One of the world’s most famous palace complexes, the Vienna Belvedere, celebrates its 300th anniversary. The former summer residence of Eugene of Savoy is actually in the heart of the Austrian capital today.

The era of building luxurious country residences of European rulers began with the French Versailles—it was the palace of Louis XIII and his heir, the ‘Sun King’ Louis XIV, that became the prototype of all the great baroque buildings. The “double” Belvedere Palace in Vienna was no exception.

The order to erect the “unprecedented for Austria-Hungary” country palace was signed on November 30, 1697 by Prince Eugene of Savoy. The condottiere serving the imperial army had every reason to do so: he had significant authority, was fabulously rich, and had excellent taste. Despite the fact that the prince’s ancestors were once expelled from France, he managed to win the hearts of other European monarchs with his courage and skill in waging war, which were well-paid.

The order to build two palace buildings and a park between them was assigned to the court engineer Johann Lukas von Hildebrandt, Savoy’s comrade in arms in several military campaigns, who by that time had already established himself as an outstanding architect.

The construction of the Lower and Upper Palaces with a park was completed in 1723. An exorbitant amount of money was spent on the interior decoration—more than 15 kilograms of gold alone were purchased to cover the sculptures in the halls. Marble of the rarest shades, Florentine mirrors, crystal, and glass were brought here from Italy. One of the greatest representatives of the late Italian Baroque, Francesco Solimena, was invited to paint the altarpiece in the chapel and the ceiling fresco in the reception hall, while the owner entrusted Gaetano Fanti and Carlo Carlone with the frescoes in the halls. The garden architect Dominique Girard, who worked in the gardens of Versailles, was invited from France. The Upper Belvedere, intended for representative purposes, also housed Savoy’s outstanding collection, which included works by Raphael and Titian, Rubens and Van Dyck, Memling and Caravaggio.

After Eugene’s death in 1736, it took 16 years for the new chapter in the palace complex’s history to begin, when Empress Maria Theresa and her son Joseph II decided to buy the Belvedere. Masterpieces of painting and sculpture were transferred here from their Hofburg residence, and in 1781 they opened one of the world’s first public museums in the Upper Palace.

Since then, the Belvedere has served as a museum. In the 19th and 20th centuries, there was basically only rotation of rich Austrian collections. In 1903, it was decided to dedicate the Lower Palace to modern art. It was here that the Viennese Secessionists, led by Gustav Klimt, showed their works for the first time, and where the French Impressionists and Post-Impressionists, from Claude Monet to Vincent van Gogh, were also exhibited. At the same time, it also started its own collection, one of the masterpieces of which is Klimt’s legendary “The Kiss.”
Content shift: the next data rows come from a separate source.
-- ==== Sys2Proof/Machine/Pxe.lean ====
section
/-! DEFINITION. The predictor engine (chapters 04 and 05): descriptors, kernels bit for bit, runs, flags and the first-fault capture,
and the checks of a program image. -/

namespace Sys2Proof.Machine

/-! ### Descriptors (Table 4-6) -/

structure Desc where
  op : Nat
  func : Nat
  fa : Nat
  fb : Nat
  fo : Nat
  masked : Bool
  accum : Bool
  bcast : Bool
  histEn : Bool
  flush : Bool
  satNan : Bool
  a : Nat
  b : Nat
  dst : Nat
  m : Nat
  k : Nat
  n : Nat
  seg : Nat
  c : Nat
  hadr : Nat
  /-- A reserved bit is set. -/
  resv : Bool
  deriving DecidableEq, Repr

/-- The descriptor of eight words. -/
def descOf (w : List Nat) : Desc :=
  let w0 := nth w 0
  ⟨bits w0 0 8, bits w0 8 4, bits w0 12 2, bits w0 14 2, bits w0 16 2, bit w0 18, bit w0 19, bit w0 20, bit w0 21, bit w0 22, bit w0 23,
   bits (nth w 1) 0 22, bits (nth w 2) 0 22, bits (nth w 3) 0 22, bits (nth w 4) 0 16, bits (nth w 4) 16 16, bits (nth w 5) 0 16,
   bits (nth w 5) 16 16, bits (nth w 6) 0 22, bits (nth w 7) 0 22,
   bits w0 24 8 != 0 || [1, 2, 3, 6, 7].any (fun i => bits (nth w i) 22 10 != 0)⟩

/-- The kernels by class, with OP and FUNC of Table 4-7. -/
def isElem2 (d : Desc) : Bool := d.op == 1 && decide (d.func ≤ 4)
def isElem1 (d : Desc) : Bool := d.op == 1 && decide (5 ≤ d.func) && decide (d.func ≤ 7)
def isCmp (d : Desc) : Bool := d.op == 6 && decide (d.func ≤ 5)
def isSel (d : Desc) : Bool := d.op == 6 && d.func == 8
def isRed (d : Desc) : Bool := d.op == 4 && decide (d.func ≤ 4)
def isKernel (d : Desc) : Bool :=
  (d.op == 0 && d.func == 0) || isElem1 d || isElem2 d || (d.op == 2 && d.func == 0) || (d.op == 3 && d.func == 0) || isRed d ||
    (d.op == 5 && d.func == 0) || isCmp d || isSel d || (d.op == 7 && decide (d.func ≤ 3)) || (d.op == 8 && d.func == 0) ||
    (d.op == 9 && d.func == 0)

/-- The segment length of a reduction. -/
def segOf (d : Desc) : Nat := if d.seg = 0 then max 1 d.n else d.seg

/-- Cost in lane-operations (Table 4-7). -/
def costOf (d : Desc) : Nat :=
  let c := fun x => cdiv x 256
  match d.op with
  | 0 => 1
  | 1 => if 6 ≤ d.func then 4 * c d.n + 2 else c d.n + 2
  | 2 => c (d.m * d.k) + 8
  | 3 => c (d.m * d.k * d.n) + 8
  | 4 => c d.n + 8 + c (d.n / segOf d)
  | 5 => 6 * c (d.m * d.n) + 16
  | 6 => c d.n + 2
  | 7 => match d.func with | 0 => c d.n + 4 | 1 => c (d.m * d.n) + 4 | _ => c d.n + 2
  | 8 => c (d.m * (d.m + d.k)) + 8
  | _ => c d.n + 4

/-- Elements of the output tensor, and its length in bytes. -/
def outElems (d : Desc) : Nat :=
  match d.op with
  | 0 => 0 | 2 => d.m | 3 => d.m * d.n | 4 => d.n / segOf d | 5 => d.m * d.n | 7 => if d.func = 1 then d.m * d.n else d.n
  | 8 => d.m | 9 => 32 | _ => d.n
def outLen (d : Desc) : Nat := if isCmp d then cdiv d.n 8 else outElems d * fmtBytes d.fo

/-- Bytes read by each source: start, length, alignment. -/
def srcRanges (d : Desc) : List (Nat × Nat × Nat) :=
  let t := fun (base f n : Nat) => (base, n * fmtBytes f, fmtBytes f)
  let msk := fun (n : Nat) => if d.masked then [(d.c, cdiv n 8, 1)] else []
  let nb := if d.bcast then 1 else d.n
  match d.op with
  | 0 => []
  | 1 => if d.func ≤ 4 then [t d.a d.fa d.n, t d.b d.fb nb] ++ msk d.n else t d.a d.fa d.n :: msk d.n
  | 2 => [t d.a d.fa (d.m * d.k), t d.b d.fb d.k]
  | 3 => [t d.a d.fa (d.m * d.k), t d.b d.fb (d.k * d.n)]
  | 4 => t d.a d.fa d.n :: msk d.n
  | 5 => t d.a d.fa (d.m * d.n) :: msk (d.m * d.n)
  | 6 => [t d.a d.fa d.n, t d.b d.fb nb] ++ (if d.func = 8 then [(d.c, cdiv d.n 8, 1)] else msk d.n)
  | 7 => match d.func with
    | 0 => [t d.a d.fa d.k, t d.b 3 d.n] | 1 => [t d.a d.fa (d.m * d.n)] | _ => [t d.a d.fa d.n]
  | 8 => [t d.a 1 (d.m * d.m), t d.b 1 (d.m * d.k), t d.c 2 d.k]
  | _ => t d.a d.fa d.n :: msk d.n

/-! ### Reading -/

/-- Where a slot's 22-bit address lies in the engine's memories (R103). -/
def pxeAddr (slot a : Nat) : Nat := if a < 0x200000 then a else 0x200000 + 0x10000 * slot + (a - 0x200000)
For the Belvedere, the entire last century passed and the present one continues under the sign of modernity. Despite the fact that in the post-war years it was decided for the museum to house a collection of works exclusively by Austrian artists, from the Middle Ages to the 1950s, the most contemporary art has “visited” the baroque walls nonstop. The museum was almost a pioneer in the genre of interventions that is trending nowadays. Over the years, works by Francis Bacon, Louise Bourgeois, Jeff Koons, Ai Weiwei, Erwin Wurm, and other leading artists have been hosted here. And the anniversary year of 2023 will be no exception.

The tercentenary celebration program has already begun with the blockbuster “Klimt. Inspired by Van Gogh, Rodin, Matisse…” in the Lower Belvedere, which reveals how the avant-garde artists of their time influenced Austria’s most famous painter. There will also be a pictorial retrospective of the sculptor Louise Bourgeois with rare early paintings in September. And the biggest celebration hit of the Upper Palace, the exhibition “Picture this! The Belvedere Collection from Cranach to EXPORT” about the 700-year relationship between art and society, kicks off March 29.